> [WHAT YOU HAVE TO DO]: Lines with "empty": pull these out of the listing below.

> [EXTRACTED DATA]:
/-- The recorder's state beside its registers (R503 to R509, R514, R528): the buffer, the log, the newest number, the reservation mark,
the saved counts, whether a Sleep entry has committed every record, the hold-off of device events, the windows that are loading, and
the sideband's offset and what it has answered. -/
structure Recorder where
  buf      : List (Rec × BufState)
  log      : Tab (Option Rec)
  newest   : Word
  mark     : Word
  saved    : Nat × Nat
  clean    : Bool
  holdoff  : Bool
  merged   : Bool
  loading  : Bool
  sbLoading : Bool
  sbOffset : Nat
  sbOut    : List (List Byte)
  deriving DecidableEq, Repr

/-- What the module as a whole is doing (R455, R466, R493): rails off, rails good and waiting for a reference, in recovery,
and the power states. -/
inductive Phase where
  | off
  | waitRef
  | recovery
  | run
  | retain
  | sleep
  deriving DecidableEq, Repr

/-- Pins, supply and power-state progress (R455 to R475, R518 to R529): P54V in its range, P3V3_AUX present, lost in Run or Retain
since P54V came, THERM_TRIP_N high, rails off after a trip, SMB_ALERT_N high, a Sleep entry under way, the limits of R464 and R465, the
quarter microseconds since a die's last step (R463), and the straps. -/
structure Sys where
  phase      : Phase
  p54vOk     : Bool
  auxOk      : Bool
  auxLatch   : Bool
  tripN      : Bool
  tripped    : Bool
  alertN     : Bool
  sleepReq   : Bool
  pcap       : Tab Nat
  therm      : Tab Nat
  stepUp     : Tab Nat
  kzLow      : Bool
  strapFeed  : BitVec 4
  strapSlot  : BitVec 6
  deriving DecidableEq, Repr

/-- The grades (R1). -/
inductive Grade where
  | skv96
  | skv80
  deriving DecidableEq, Repr

/-- What fuses hold (R2, R497 to R500). `ownerState` has two bits a slot: 0 empty, 1 active, 2 revoked. -/
structure Fuses where
  grade         : Grade
  svnCounter    : Nat
  ownerState    : Tab Nat
  ownerKey      : Tab (BitVec 512)
  vendorRevoked : NatSet
  vendorKey     : Tab (BitVec 512)
  uid           : BitVec 128
  cert          : List Byte
  deriving DecidableEq, Repr

/-- How the host answers device reads of a range of bus addresses (R383); the environment's. -/
structure HostRule where
  port : PciePort
  addr : Nat
  len  : Nat
  resp : HostResp
  deriving DecidableEq, Repr

/-- The hosts' memory behind the ports, which is no part of the device (R383). -/
structure Env where
  memA  : List Host.Cell
  memB  : List Host.Cell
  rules : List HostRule
  deriving DecidableEq, Repr

/-- How one core ended one CORE_RUN (R198). `flags` is the core's CFLAGS at the start of the next run there, once one has started:
until then the run's flags are the core's own word (R331). -/
structure RunRes where
  ring   : Nat
  count  : Word
  core   : Nat
  reason : Nat
  status : BitVec 16
  pc     : Nat
  flags  : Option Word
  deriving DecidableEq, Repr

/-- Everything the block holds but the queue of commands. `turn` gives, for a priority, 1 plus the ring that started a descriptor last
(R392). -/
structure Dev where
  regs    : Tab Nat
  fuses   : Fuses
  sys     : Sys
  cores   : Tab Core
  mem     : Mem
  tier    : Tier
  rings   : Tab Ring
  turn    : Tab Nat
  portA   : Port
  portB   : Port
  hold    : List Held
  hit     : List Collided
  links   : Tab Link
  cxe     : Cxe
  twin    : Twin
  svc     : Svc
  recd    : Recorder
  env     : Env
  runDone : List RunRes
  acks    : List (Nat × Word × Nat)
  nextOrd : Nat
  free    : Nat
  deriving DecidableEq, Repr

/-- The machine: the commands that wait, first in first out, and the block. -/
structure State where
  pending : List Instr
  dev     : Dev
  deriving DecidableEq, Repr

/-- Why a step can stop the machine. -/
inductive Fault where
  /-- Raised by REGISTER_WRITE for a nonzero write to a reserved register bit: R12 calls the device's response
  undefined. Safe: the model stops where the device goes on in a way the spec does not say. -/
  | reservedBitWrite
  deriving DecidableEq, Repr

/-- Why a step can be refused. -/
inductive Refusal where
  /-- The command has no meaning in this model yet; raised by `exec` alone. Safe: the model stops. -/
  | notModelled (mnemonic : String)
  deriving DecidableEq, Repr

/-! ### Reset -/

/-- An accumulator set after power-up (R79). -/
def AccSet.reset : AccSet := ⟨⟨.lp, 0, false⟩, [], [], []⟩

/-- An operand slot after power-up: all-zero bytes (R190). -/
def Slot.reset : Slot := ⟨[], 0, 0⟩

/-- An empty bank (R155). -/
def Bank.none : Bank := ⟨.empty, []⟩

/-- The live bank of table slot `t` after power-up (R155). -/
def Bank.live0 (t : Nat) : Bank := if t < 12 then ⟨.builtin, []⟩ else Bank.none

/-- A cleared row accumulator (R170). -/
def RowAcc.reset : RowAcc := ⟨0, 0, 0, 0, 0, 0, 0, 0, 0, 0⟩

> [RESULT OF THE EXERCISE]:
/-- What fuses hold (R2, R497 to R500). `ownerState` has two bits a slot: 0 empty, 1 active, 2 revoked. -/
/-- An empty bank (R155). -/
def Bank.none : Bank := ⟨.empty, []⟩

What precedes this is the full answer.